IT Candidate Selection: Here's How to Narrow Your List to the Final Three

IT Candidate Selection: Here's How to Narrow Your List to the Final Three

The candidate selection process isn't easy — just ask those trying to fill in-demand positions such as data scientist or web developer.

Not all tech positions are as challenging to fill, but no matter what job you're hiring for there comes a point in the candidate selection process when you have to make your top choices for an in-person interview.

Use our Salary Calculator to find out what starting salary to offer your final candidate.

Here are some candidate selection tips to narrow the field down to the top three IT candidates:

1. Tally up their qualifications. The job description in the employment ad should list all the required and preferred qualifications the applicant should possess; use that as a guideline for candidate selection.
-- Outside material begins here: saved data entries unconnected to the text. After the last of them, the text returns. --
/-- What a LOAD's copy and regions hold once it ends in or after its second read, from which it writes, is not stated: free bytes (R503,
Table 3.7; log entry 3). -/
def freeWrites (s : State) (d : Desc) (img : List Byte) : State :=
  let dest := d.pay 56 8
  let s := if dest = 0 then s
    else
      let (l, s) := s.freeBytes img.length
      if s.memIn dest l.length then memWrite s dest l else s
  (regionsOf img).foldl (fun s r =>
    let (l, s) := s.freeBytes (placeLen (parPlace img r.1))
    s.setMrv r.2 { (s.mrvAt r.2).write (placeBase (parPlace img r.1)) l with prev := none }) s

/-- An image that waits for the engine is at another stage. -/
def State.setStage (s : State) (j : SigJob) (image : List Byte) (stage : SigStage) : State :=
  { s with sig := s.sig.replace j { j with image := image, stage := stage } }

/-- An image is gone from the engine. -/
def State.dropSig (s : State) (j : SigJob) : State := { s with sig := s.sig.erase j }

/-- Steps 2 to 5 of R166, and step 1 of R167: the slot is invalid, and the image is to be read a second time (R503). -/
def parVerify (s : State) (d : Desc) (j : SigJob) : State :=
  let img := j.image
  let k := parKey img
  let slot := d.pay 33 1
  let dest := d.pay 56 8
  match authFails s img (parBody img) k with
  | some r => (authBad (s.dropSig j) r k).complete d stAuthFail (authDetail r k) 0
  | none =>
    let s := authGood s k
    match parContentBad img with
    | some o => (s.dropSig j).complete d stBadDescriptor o 0
    | none =>
      if parKind img = 0 ∧ dest = 0 then (s.dropSig j).complete d stBadDescriptor 56 0
      else if dest ≠ 0 ∧ !s.ready 16 then (s.dropSig j).complete d stNotReady 0 0
      else match s.residency slot dest img with
        | some r => (s.dropSig j).complete d stBadSequence r 0
        | none => (s.setSlot slot none).setStage j img .second

/-- The second pass of a LOAD: a digest that differs fails with reason CHANGED; else its bytes are what is written (R503). -/
def parSecond (s : State) (d : Desc) (j : SigJob) (second : List Byte) : State :=
  let n := parBody j.image
  let k := parKey j.image
  if slice second 0 n ≠ slice j.image 0 n then (authBad (freeWrites (s.dropSig j) d j.image) 8 k).complete d stAuthFail (authDetail 8 k) 0
  else s.setStage j (slice second 0 j.image.length) .writes

/-- UNLOAD_SLOT: a dispatched LOAD with TARGET 0x03 makes its slot invalid (R167). -/
def execUnloadSlot (sq : Fin 64) (seq : BitVec 16) (s : State) : Host.Outcome State Fault Refusal :=
  act s fun s =>
    match s.takeDispatched sq seq.toNat 0x03 with
    | none => s
    | some d =>
      if d.pay 32 1 ≠ 3 then s
      else match s.slotBusy (d.pay 33 1) none with
        | some r => s.complete d stBadSequence r 0
        | none => (s.setSlot (d.pay 33 1) none).complete d stOK 0 0

/-! ### Reheat (R177 to R180) -/

/-- The valid slots with a resident region on marver m. -/
def State.residents (s : State) (m : Nat) : List (Nat × Par) :=
  s.validSlots.filter fun e => !(residentOn e.2.image m).isEmpty

/-- The supplied images of a REHEAT that its host reads give, in order; none while one cannot be read. -/
def reheatImages (d : Desc) (i0 i1 : List Byte) : List (List Byte) :=
  (if d.pay 40 8 = 0 then [] else [slice i0 0 (d.pay 56 4)]) ++ (if d.pay 48 8 = 0 then [] else [slice i1 0 (d.pay 60 4)])

/-- A REHEAT with its images starts SCRUB, or is refused (R177, R178). -/
def reheatStart (s : State) (d : Desc) (images : List (List Byte)) : State :=
  let m := d.pay 32 1 % 16
  let missing := (s.residents m).any fun e => e.2.dest = 0 && !images.any fun i => parId i = parId e.2.image
  if !s.fenced m || (s.mrvAt m).reheat.isSome || missing then s.complete d stBadSequence 0 0
  else
    let s := (s.begin d).setMrv m { s.mrvAt m with reheat := some ⟨d.sq, d.seq, images, 0⟩ }
    let s := (s.put (Fld.MRV_RHST_PHASE m) 1).put (Fld.MRV_RHST_RELOAD_KIB m) 0
    { s with sig := s.sig ++ images.map fun i => ⟨d.sq, d.seq, i, .waits⟩ }

/-- REHEAT: a dispatched REHEAT descriptor starts the reheat of a fenced marver; `img0` and `img1` are what its reads of SRC0 and
SRC1 give (R177, R178). -/
def execReheat (sq : Fin 64) (seq : BitVec 16) (img0 img1 : HostRead) (s : State) : Host.Outcome State Fault Refusal :=
  act s fun s =>
    match s.takeDispatched sq seq.toNat 0x0D with
    | none => s
    | some d =>
      let m := d.pay 32 1 % 16
      if !s.fenced m || (s.mrvAt m).reheat.isSome then s.complete d stBadSequence 0 0
      else
        let two (d : Desc) (l0 : List Byte) (s : State) : State :=
          if d.pay 48 8 = 0 then reheatStart s d (reheatImages d l0 [])
          else s.withHost d img1 fun d l1 s => reheatStart s d (reheatImages d l0 l1)
        if d.pay 40 8 = 0 then two d [] s else s.withHost d img0 two

/-- REHEAT_SCRUB_DONE: the SCRUB phase ends with every SRAM word and table entry zero, and RELOAD begins; `fail` is the word in which an uncorrectable error or a mismatch
was found, which ends the reheat (R178). -/
def execReheatScrubDone (m : Fin 16) (fail : Option (BitVec 18)) (s : State) : Host.Outcome State Fault Refusal :=
  act s fun s =>
    if s.rhPhase m ≠ 1 || s.halted then s
    else
      match fail with
      | some w => reheatEnd s m stUnitFenced (w.toNat * 8)
      | none => (s.setMrv m { s.mrvAt m with sram := [], flaws := [], tables := [], prev := none, dirty := false }).put (Fld.MRV_RHST_PHASE m) 2

/-- One slot's region on marver m is reloaded with the slot's tables, from its copy or from the supplied image whose PARISON_ID matches
(R178); a source that differs from the slot's image leaves the marver's contents untrusted (log entry 14). -/
def reloadSlot (s : State) (m : Nat) (images : List (List Byte)) (e : Nat × Par) : State :=
  let (img, s) := if e.2.dest = 0 then ((images.find? fun i => parId i = parId e.2.image).getD e.2.image, s)
    else memRead s e.2.dest e.2.image.length
  (placements e.2.image).foldl (fun s q =>
    if placeResident q.2 && bitOf (placeMarvers q.2) m then
      let l := (List.range (placeLen q.2)).map (Config.resident img q.1)
      let x := ((s.mrvAt m).write (placeBase q.2) l).setTables (slice img (fieldAt e.2.image 40 4) (1024 * parLuts e.2.image))
      s.setMrv m { x with
        prev := none, dirty := x.dirty || decide (img ≠ e.2.image)
        reheat := x.reheat.map fun r => { r with bytes := r.bytes + placeLen q.2 } }
    else s) s

/-- REHEAT_RELOAD_DONE: once the supplied images are verified and every region is reloaded, the marver waits for a switch edge
(R178). It waits for external memory while a copy is needed and MEM READY is clear (R449). -/
def execReheatReloadDone (m : Fin 16) (s : State) : Host.Outcome State Fault Refusal :=
  act s fun s =>
    match (s.mrvAt m).reheat with
    | none => s
    | some r =>
      if s.halted ∨ s.rhPhase m ≠ 2 ∨ (s.sig.any fun j => j.sq = r.sq && j.seq = r.seq) then s
      else if (s.residents m).any (fun e => decide (e.2.dest ≠ 0) && !s.memAnswers e.2.dest e.2.image.length) then s
      else
        let s := (s.residents m).foldl (fun s e => reloadSlot s m r.images e) s
        let n := (((s.mrvAt m).reheat.map (·.bytes)).getD 0 + 1023) / 1024
        (s.put (Fld.MRV_RHST_RELOAD_KIB m) (min 0xFFFF n)).put (Fld.MRV_RHST_PHASE m) 3
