/-- The attenuation between an output's sink and its pins in eighths of a dB: VOL and the ramp's; none where the output is silent, being
OFF or muted (R318, R320). VOL and MUTE are those in force (R319). -/
def State.outAtt (s : State) (o : AudOutput) : Option Nat :=
  let w := s.audWord (audEn o).off
  if s.get (audState o) = 0 || Fld.AUD_HP_MUTE.get w = 1 then none
  else some (8 * (match o with
    | .hp => Fld.AUD_HP_VOL.get w
    | .spk => Fld.AUD_SPK_VOL.get w) + 9 * s.get (audAtt o))

/-- What an output plays: the samples of its sinks, of full scale as Table 13.2 gives it, and their attenuation; silence in a halt
(R522). -/
def State.outPins (s : State) (o : AudOutput) : List Int × Option Nat :=
  let y (k : Nat) : Int := if s.halted then 0 else s.mix.y.getD k 0
  (match o with
    | .hp => [y 0, y 1]
    | .spk => [y 2], s.outAtt o)

def audRegOff (r : AudReg) : Nat :=
  match r with
  | .mic m => if m.val = 3 then Reg.AUD_MIC3 else Reg.AUD_MIC m
  | .lin l => Reg.AUD_LIN l
  | .hp => Reg.AUD_HP
  | .spk => Reg.AUD_SPK

/-- A write of AUD_HP or AUD_SPK: an unlisted VOL ignores the write (R23); EN = 1 is ignored while a latch is set (R322). -/
def audOutWrite (s : State) (o : AudOutput) (v : Word) : Option State :=
  let old := s.flag (audEn o)
  let en := (audEn o).get v = 1
  match storeWord (s.noteAud (audEn o).off) (audEn o).off v with
  | none => none
  | some s => some (audEnable (s.putB (audEn o) old) o (if en && s.audLatched o then old else en))

/-- Input converter j (Table 14.1, sources 0 to 11) is enabled (R313, R316). -/
def State.inputEn (s : State) (j : Nat) : Bool :=
  if j < 4 then s.flag (Fld.AUD_MIC_EN j)
  else if j < 8 then s.flag (Fld.AUD_LIN_EN (j - 4))
  else s.flag Fld.AUD_PDM_EN && s.bitF Fld.AUD_PDM_CHEN (j - 8)

/-- The high-pass filters of the inputs that a write has enabled start from zero; `s` is the state before the write (R317). -/
def enableInputs (s t : State) : State :=
  { t with aud := { t.aud with hpf := t.aud.hpf.zipIdx.map fun e => if !s.inputEn e.2 && t.inputEn e.2 then 0 else e.1 } }

/-- A write of an input's register (R317, R319). -/
def audInputWrite (s : State) (off : Nat) (v : Word) : Option State :=
  (storeWord (s.noteAud off) off v).map (enableInputs s)

/-- A write of an audio gain register (R319): an output's with its EN. -/
def audRegWrite (s : State) (r : AudReg) (v : Word) : Option State :=
  match r with
  | .hp => audOutWrite s .hp v
  | .spk => audOutWrite s .spk v
  | _ => audInputWrite s (audRegOff r) v

/-- AUD_GAIN_WRITE: a write of a register with a GAIN, VOL or MUTE; it takes effect in one step at the next internal sample
(R319). -/
def execAudGainWrite (r : AudReg) (v : Word) (s : State) : Host.Outcome State Fault Refusal :=
  act s fun s => if s.served (audRegOff r) then (audRegWrite s r v).getD s else s

/-- AUD_OUTPUT_ENABLE: a write of AUD_HP or AUD_SPK with EN = 1 (R320). -/
def execAudOutputEnable (o : AudOutput) (v : Word) (s : State) : Host.Outcome State Fault Refusal :=
  act s fun s => if s.served Reg.AUD_HP then (audOutWrite s o (v ||| 0x80000000)).getD s else s

/-- AUD_OUTPUT_DISABLE: a write of AUD_HP or AUD_SPK with EN = 0 (R320). -/
def execAudOutputDisable (o : AudOutput) (v : Word) (s : State) : Host.Outcome State Fault Refusal :=
  act s fun s => if s.served Reg.AUD_HP then (audOutWrite s o (v &&& 0x7FFFFFFF)).getD s else s

/-- TCLK cycles in the 1.0 ms of a start-up (R320). -/
def startupCycles : Nat := 196608
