-- ==== Sys2Proof/Machine/Mixer.lean ====
section
/-!
DEFINITION. The crosspoint mixer, rate domains, NPUFEAT taps, AUDIO descriptors and serial audio ports (chapter 14, R330 to
R355).
-/
namespace Sys2Proof.Machine

def State.setMix (s : State) (x : Mix) : State := { s with mix := x }

/-- The mixer runs: ready, clocked, not halted. -/
def State.mixUp (s : State) : Bool := s.up 11 && !s.halted

/-- MODE is BRIDGED (R337). -/
def State.bridged (s : State) : Bool := s.flag Fld.MIX_CTRL_MODE

def State.d2port (s : State) : Nat := s.get Fld.MIX_CTRL_D2PORT

/-! ### Domains (R336, R337, Table 14.3) -/

/-- The domain of a serial source or sink, by its assignment register. -/
def State.spDom (s : State) (off : Nat) : Nat :=
  let w := (s.reg off).toNat
  if s.bridged && bitOf w 31 && bitsOf w 8 8 = s.d2port then 2 else 0

/-- The domain of source j. -/
def State.srcDom (s : State) (j : Nat) : Nat :=
  if !s.bridged then 0
  else if 12 ≤ j ∧ j < 16 then 1
  else if 16 ≤ j ∧ j < 20 then s.spDom (Reg.MIX_SPIN (j - 16))
  else 0

/-- The domain of sink k. -/
def State.sinkDom (s : State) (k : Nat) : Nat :=
  if !s.bridged then 0
  else if 3 ≤ k ∧ k < 11 then 1
  else if 11 ≤ k ∧ k < 15 then s.spDom (Reg.MIX_SPOUT (k - 11))
  else 0

/-- The domains of bridge d in the order of MIX_STATUS.BRLOCK: from, to (Table 14.8). -/
def bridgeEnds (d : Nat) : Nat × Nat :=
  [(0, 1), (1, 0), (0, 2), (2, 0), (1, 2), (2, 1)].getD d (0, 0)

/-- The bridge from one domain to another. -/
def bridgeOf (a b : Nat) : Nat := ((List.range 6).find? fun d => bridgeEnds d = (a, b)).getD 0

/-- MIX_BRMAP: the source on channel c of bridge d, 0xFF for none. -/
def State.brSrc (s : State) (d c : Nat) : Nat :=
  let i := 8 * d + c
  bitsOf (s.reg (Reg.MIX_BRMAP (i / 4))).toNat (8 * (i % 4) + 7) (8 * (i % 4))

def State.setBrSrc (s : State) (d c j : Nat) : State :=
  let i := 8 * d + c
  s.put ⟨Reg.MIX_BRMAP (i / 4), 8 * (i % 4) + 7, 8 * (i % 4)⟩ j

/-- Channel c of bridge d is locked. -/
def State.brLocked (s : State) (d c : Nat) : Bool := bitOf s.mix.brLock (8 * d + c)

def State.setBrLocked (s : State) (d c : Nat) (b : Bool) : State :=
  let m := s.mix.brLock
  s.setMix { s.mix with brLock := if b then orBit m (8 * d + c) else clrBit m (8 * d + c) }

/-- The channel of bridge d that carries source j. -/
def State.brChan (s : State) (d j : Nat) : Option Nat := (List.range 8).find? fun c => s.brSrc d c = j

/-- BRLOCK: each bridge with a channel, all of whose channels are locked. -/
def brStatus (s : State) : State :=
  s.put Fld.MIX_STATUS_BRLOCK (((List.range 6).filter fun d =>
    let used := (List.range 8).filter fun c => s.brSrc d c ≠ 0xFF
    !used.isEmpty && used.all (s.brLocked d)).foldl orBit 0)

/-- Whether bridge d needs source j: a non-mute node of a sink in its far domain (R338). -/
def State.brNeeds (s : State) (d j : Nat) : Bool :=
  let (a, b) := bridgeEnds d
  s.bridged && s.srcDom j = a &&
    (List.range 20).any fun k => s.sinkDom k = b && decide (s.get (Fld.MIX_NODE_CODE k j) ≠ 0)

/-- The channels of bridge d that no node needs are freed, and the sources without one take the lowest free channel, in ascending
order; a source that finds none sets BR_FULL (R338; log entry 20). -/
def bridgeSync1 (s : State) (d : Nat) : State :=
  let s := (List.range 8).foldl (fun s c =>
    let j := s.brSrc d c
    if j ≠ 0xFF ∧ !s.brNeeds d j then (s.setBrSrc d c 0xFF).setBrLocked d c false else s) s
  (List.range 24).foldl (fun s j =>
    if s.brNeeds d j ∧ s.brChan d j = none then
      match s.brChan d 0xFF with
      | some c => (s.setBrSrc d c j).setBrLocked d c false
      | none => s.irqF Fld.MIX_IRQ_STATUS_BR_FULL
    else s) s
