-- ==== Sys2Proof/Machine/Usb.lean ====
section
/-!
DEFINITION. The USB service port (chapter 16, R375 to R393).
-/
namespace Sys2Proof.Machine

def State.setUsb (s : State) (x : Usb) : State := { s with usb := x }

/-- The port answers the USB host: ready, clocked, connected. -/
def State.usbUp (s : State) : Bool := s.up 13 && s.flag Fld.USB_CTRL_CONNECT

/-- The device is configured. -/
def State.usbConfigured (s : State) : Bool := decide (s.get Fld.USB_STATUS_CONFIG ≠ 0)

/-- High speed. -/
def State.usbHs (s : State) : Bool := s.flag Fld.USB_STATUS_HS

/-- The maximum packet of EP3 (Table 16.1). -/
def State.ep3Max (s : State) : Nat := if s.usbHs then 512 else 64

/-- The latest tag. -/
def State.usbTag (s : State) : Nat := s.get Fld.USB_TAG_TAG

/-! ### Buffers -/

/-- Bytes go to a USB descriptor's buffer (R384): none where host memory cannot be reached or external memory is not ready. -/
def usbStore (s : State) (d : Desc) (o : Nat) (l : List Byte) : Option State :=
  let a := d.pay 40 8 + o
  if d.pay 48 1 = 1 then (if s.ready 16 then some (memWrite s a l) else none)
  else if s.canDma then some { s with hostMem := writeBytes s.hostMem a l }
  else none

/-! ### Requests forwarded to the host (R380 to R383) -/

def setupLen (l : List Byte) : Nat := fieldAt l 6 2
def setupIn (l : List Byte) : Bool := bitOf (fieldAt l 0 1) 7

/-- The request has a data stage to the device. -/
def setupOutData (l : List Byte) : Bool := !setupIn l && decide (0 < setupLen l)

/-- The request has a data stage to the USB host. -/
def setupInData (l : List Byte) : Bool := setupIn l && decide (0 < setupLen l)

/-- A data stage of `n` bytes for a request ends with a zero-length packet: it is shorter than wLength and a multiple of 64 (R379,
R382). -/
def zlpAfter (req : List Byte) (n : Nat) : Bool := decide (n < setupLen req) && decide (n % 64 = 0)

/-- PENDING and the pending request. -/
def setReq (s : State) (r : Option (List Byte)) : State :=
  (s.setUsb { s.usb with req := r }).putB Fld.USB_TAG_PENDING r.isSome

/-- A SETUP_WAIT completes with the pending request (R381). -/
def deliver (s : State) (sq seq : Nat) (req : List Byte) : State :=
  match s.findDesc sq seq with
  | some d => s.complete d stOK s.usbTag (leNat req)
  | none => s

/-- The first SETUP_WAIT takes the first item waiting, in the order in which they arose (R381, R383): a notice completes it; a
request with no data for the device is delivered; one with data is received into its buffer first, unless it is too long for
it: then the data stage stalls, the request is not forwarded and its tag is given again (log entry 21). -/
def usbServe1 (s : State) : State :=
  let u := s.usb
  match u.waits, u.inbox with
  | (sq, seq) :: ws, .notice t :: r =>
    let s := s.setUsb { u with waits := ws, inbox := r }
    match s.findDesc sq seq with
    | some d => s.complete d stControlCancelled t 0
    | none => s
  | (sq, seq) :: ws, .request :: r =>
    match u.req, s.findDesc sq seq with
    | some req, some d =>
      if !setupOutData req then deliver (s.setUsb { u with waits := ws, inbox := r }) sq seq req
      else if d.pay 36 4 < setupLen req then
        let s := s.setUsb { u with inbox := r, ep0 := some ⟨[], true, none, none, false⟩ }
        let s := (setReq s none).put Fld.USB_TAG_TAG (s.usbTag + 2 ^ 16 - 1)
        s.incSat Fld.USB_CNT2_OVERSIZE
      else s.setUsb { u with waits := ws, inbox := r, taker := some (sq, seq) }
    | none, _ => s.setUsb { u with inbox := r }
    | _, none => s.setUsb { u with waits := ws }
  | _, _ => s

/-- `usbServe1` until no SETUP_WAIT or no item is left. -/
def usbServeN : Nat → State → State
  | 0, s => s
  | n + 1, s => usbServeN n (usbServe1 s)

def usbServe (s : State) : State := usbServeN (s.usb.waits.length + s.usb.inbox.length) s

/-- A notice is queued; a fifth replaces the oldest (R383). -/
def addNotice (s : State) (tag : Nat) : State :=
  let isNotice (i : UsbItem) : Bool := match i with
    | .notice _ => true
    | .request => false
  let l := s.usb.inbox
  if 4 ≤ (l.filter isNotice).length then
    let old := (l.find? isNotice).toList
    (s.setUsb { s.usb with inbox := l.diff old ++ [.notice tag] }).incSat Fld.USB_CNT3_NOTELOST
  else s.setUsb { s.usb with inbox := l ++ [.notice tag] }

/-- A descriptor whose buffer cannot be reached waits: one in host memory in a retry episode (R69), one in LPDDR5X for MEM READY
(R449). -/
def usbWait (s : State) (d : Desc) : State := if d.pay 48 1 = 1 then s else s.hostEpisode d

/-- An ANSWER for a tag that has been dispatched and not accepted. -/
def State.answerFor (s : State) (tag : Nat) : Option Desc :=
  s.ring.flight.find? fun d => d.stage = .dispatched && d.opcode = 0x0B && d.pay 32 1 = 1 && d.pay 34 2 = tag

/-- The pending request is cancelled (R383): a waiting ANSWER carries the notice, else a SETUP_WAIT takes it. -/
def usbCancel (s : State) : State :=
  match s.usb.req with
  | none => s
  | some _ =>
    let tag := s.usbTag
    let s := (s.incSat Fld.USB_CNT_CANCELS).irqF Fld.USB_IRQ_STATUS_CANCEL
    let waits := s.usb.taker.toList ++ s.usb.waits
    let s := s.setUsb { s.usb with inbox := s.usb.inbox.filter (· ≠ .request), taker := none, waits := waits }
    let s := setReq s none
    match s.answerFor tag with
    | some d => s.complete d stControlCancelled tag 0
    | none => usbServe (addNotice s tag)

/-- A request is forwarded under the next tag (R380, R381). -/
def usbForward (s : State) (req : List Byte) : State :=
  let s := setReq (s.put Fld.USB_TAG_TAG (s.usbTag + 1)) (some req)
  usbServe (s.setUsb { s.usb with inbox := s.usb.inbox ++ [.request] })

/-- SETUP_WAIT: a dispatched SETUP_WAIT waits for a notice or a request (R381). -/
def execSetupWait (sq : Fin 64) (seq : BitVec 16) (s : State) : Host.Outcome State Fault Refusal :=
  act s fun s =>
    match s.takeDispatched sq seq.toNat 0x0B with
    | none => s
    | some d =>
      if d.pay 32 1 ≠ 0 || !s.up 13 then s
      else
        let s := s.begin d
        usbServe (s.setUsb { s.usb with waits := s.usb.waits ++ [(d.sq, d.seq)] })

/-- SETUP_OUT_DATA: the OUT data stage of the pending request arrives in the buffer of its SETUP_WAIT, which completes after the
last byte (R381). -/
def execSetupOutData (data : List Byte) (s : State) : Host.Outcome State Fault Refusal :=
  act s fun s =>
    match s.usb.taker, s.usb.req with
    | some (sq, seq), some req =>
      if !s.usbUp then s
      else match s.findDesc sq seq with
        | none => s.setUsb { s.usb with taker := none }
        | some d =>
          let l := data.take (setupLen req)
          if d.pay 48 1 = 1 ∧ s.ready 16 ∧ !s.memIn (d.pay 40 8) l.length then
            ((s.memRefuse (d.pay 40 8)).setUsb { s.usb with taker := none }).rangeFail d
          else match usbStore s d 0 l with
            | none => usbWait s d
            | some s =>
              let (_, s) := s.episodeDone d
              deliver (s.setUsb { s.usb with taker := none }) sq seq req
    | _, _ => s

/-- An ANSWER is accepted: the request is no longer pending, and EP0 takes its action (R382). A SETUP_WAIT that was to receive its data
waits again. -/
def answerAccept (s : State) (d : Desc) (l : List Byte) : State :=
  let kind := d.pay 33 1 % 4
  let zlp := kind = 0 && zlpAfter (s.usb.req.getD []) l.length
  let s := s.setUsb { s.usb with ep0 := some ⟨l, kind = 2, none, none, zlp⟩, inbox := s.usb.inbox.filter (· ≠ .request)
                                 taker := none, waits := s.usb.taker.toList ++ s.usb.waits }
  (setReq s none).complete d stOK 0 0

/-- ANSWER: a dispatched ANSWER; `input` is the data that its host buffer gives (R382, R383). -/
def execAnswer (sq : Fin 64) (seq : BitVec 16) (input : HostRead) (s : State) : Host.Outcome State Fault Refusal :=
  act s fun s =>
    match s.takeDispatched sq seq.toNat 0x0B with
    | none => s
    | some d =>
      if d.pay 32 1 ≠ 1 || !s.up 13 then s
      else
        let tag := d.pay 34 2
        let kind := d.pay 33 1 % 4
        let len := d.pay 36 4
        match s.usb.req with
        | none => s.complete d stControlCancelled tag 0
        | some req =>
          if tag ≠ s.usbTag then s.complete d stControlCancelled tag 0
          else if (kind = 0 && !setupInData req) || (kind = 1 && setupInData req) then s.badDesc d 33
          else if kind = 0 && decide (setupLen req < len) then s.badDesc d 36
          else if kind ≠ 0 then answerAccept s d []
          else if d.pay 48 1 = 1 then
            let (l, t) := memRead s (d.pay 40 8) len
            if !s.memAnswers (d.pay 40 8) len then s
            else if s.memIn (d.pay 40 8) len then answerAccept t d l else t.rangeFail d
          else s.withHost d input fun d l s => answerAccept s d (slice l 0 len)

/-! ### Hardware answers (R379) -/

/-- EP0 stalls: a hardware stall (Table 16.5). -/
def ep0Stall (s : State) : State :=
  (s.setUsb { s.usb with ep0 := some ⟨[], true, none, none, false⟩ }).incSat Fld.USB_CNT2_STALLS

/-- EP0 answers with the first bytes of a list (R379). -/
def ep0Reply (s : State) (req : List Byte) (l : List Byte) : State :=
  let l := l.take (setupLen req)
  s.setUsb { s.usb with ep0 := some ⟨l, false, none, none, zlpAfter req l.length⟩ }

/-- The first descriptor table entry that a GET_DESCRIPTOR matches (Table 16.2). -/
def State.dtEntry (s : State) (typ index lang : Nat) : Option Nat :=
  let hs := if s.usbHs then 1 else 2
  let speed := if typ = 7 then 3 - hs else hs
  (List.range 32).find? fun e =>
    s.flag (Fld.USB_DTDIR_VALID e) && decide (s.get (Fld.USB_DTDIR_TYPE e) = typ) &&
      decide (s.get (Fld.USB_DTDIR_INDEX e) = index) &&
      (decide (typ ≠ 3) || decide (s.get (Fld.USB_DTLANG_LANGID e) = lang)) &&
      (decide (s.get (Fld.USB_DTDIR_SPEED e) = 0) || decide (s.get (Fld.USB_DTDIR_SPEED e) = speed))

/-- Byte `i` of the table RAM. -/
def State.dtByte (s : State) (i : Nat) : Byte :=
  BitVec.ofNat 8 ((s.reg (Reg.USB_TABLE (i / 4 % 1024))).toNat / 2 ^ (8 * (i % 4)))

/-- The bytes of a table entry. -/
def State.dtBytes (s : State) (e : Nat) : List Byte :=
  (List.range (s.get (Fld.USB_DTLEN_LEN e))).map fun i => s.dtByte (s.get (Fld.USB_DTLEN_OFS e) + i)

/-- A new configuration value, with its interrupt. -/
def setConfig (s : State) (v : Nat) : State :=
  if s.get Fld.USB_STATUS_CONFIG = v then s
  else (s.put Fld.USB_STATUS_CONFIG v).irqF Fld.USB_IRQ_STATUS_CONFIG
Make a list of the educational level, years of experience and technical skills needed for the open position. Review the applicants’ materials alongside your list, and check off all the must-haves and nice-to-haves that each person fulfills. This process will leave you with a clear visual representation of the most qualified IT candidates, based on their applications. Take the top 40 or 50 percent of IT candidates from that list.

2. Assess their soft skills. Today’s IT professionals need more than technical abilities to succeed in their jobs. So, the next step in your candidate selection process should be a preliminary evaluation of the applicants’ nontechnical abilities. You won’t be able to get a full picture of a potential hire’s interpersonal skills from words on paper, of course. But one thing you can assess is the all-important written communication skill.

Are both the cover letter and resume well organized and easy to read? Are they free of typos and other errors? Poorly written applications show a lack of attention to detail (and could be an indicator of how IT candidates might approach their technical work). Also, did the applicant address the letter to you personally, even though your name wasn’t on the job posting? This could demonstrate initiative.

A cover letter’s content and overall tone also can shed some insight as to whether a candidate would be a good fit for your corporate culture. Is the letter stiff and formulaic, or is it appropriately respectful and engaging? After reading it, do you have a better picture of the person who might become your employee?

3. Examine their work history. Pay close attention to resume red flags, such as how long a candidate has held previous positions. You want employees who are driven to succeed, but a history of job-hopping every six months could be a sign that a candidate is undependable or unable to commit.

Also, take note of any extended periods of unemployment, but don’t assume the worst. There are many valid personal and professional reasons why a technology candidate has one or more lengthy gaps in their full-time work history. Just consider how uncertain working in tech can be: It’s possible an IT professional simply had a run of bad luck working for startups that never took off. So, be sure to give otherwise stellar IT candidates a chance to explain any significant employment gaps.

4. Make initial contact. Once you’ve whittled the list of potential hires to less than 10, reach out to each applicant through a phone screen interview. Schedule these interviews via email to get an idea of their response time as well as another look at their communication style.

One hiring trend is to conduct a phone interview without advance notice, but this tactic isn’t really fair to IT candidates. You don’t want to write off qualified applicants just because you catch them at a bad time and they aren’t fully prepared to speak with you.

During the phone interview, pay attention to how candidates present themselves. Do they seem engaged? Is their tone enthusiastic and friendly? Do you get the sense that they have a personality that would complement your team?

Also, be sure to keep the questions consistent across phone interviews so you can easily compare the responses of all the IT candidates you’re considering.

By following these four steps, you can make the IT candidate selection process easier. Once you narrow down the field of applicants to the top three IT specialists, you'll invite them for in-person interviews.

Being systematic about the candidate selection process can help avoid a bad hire, and puts you on the path to finding the right team member to help your organization innovate and grow.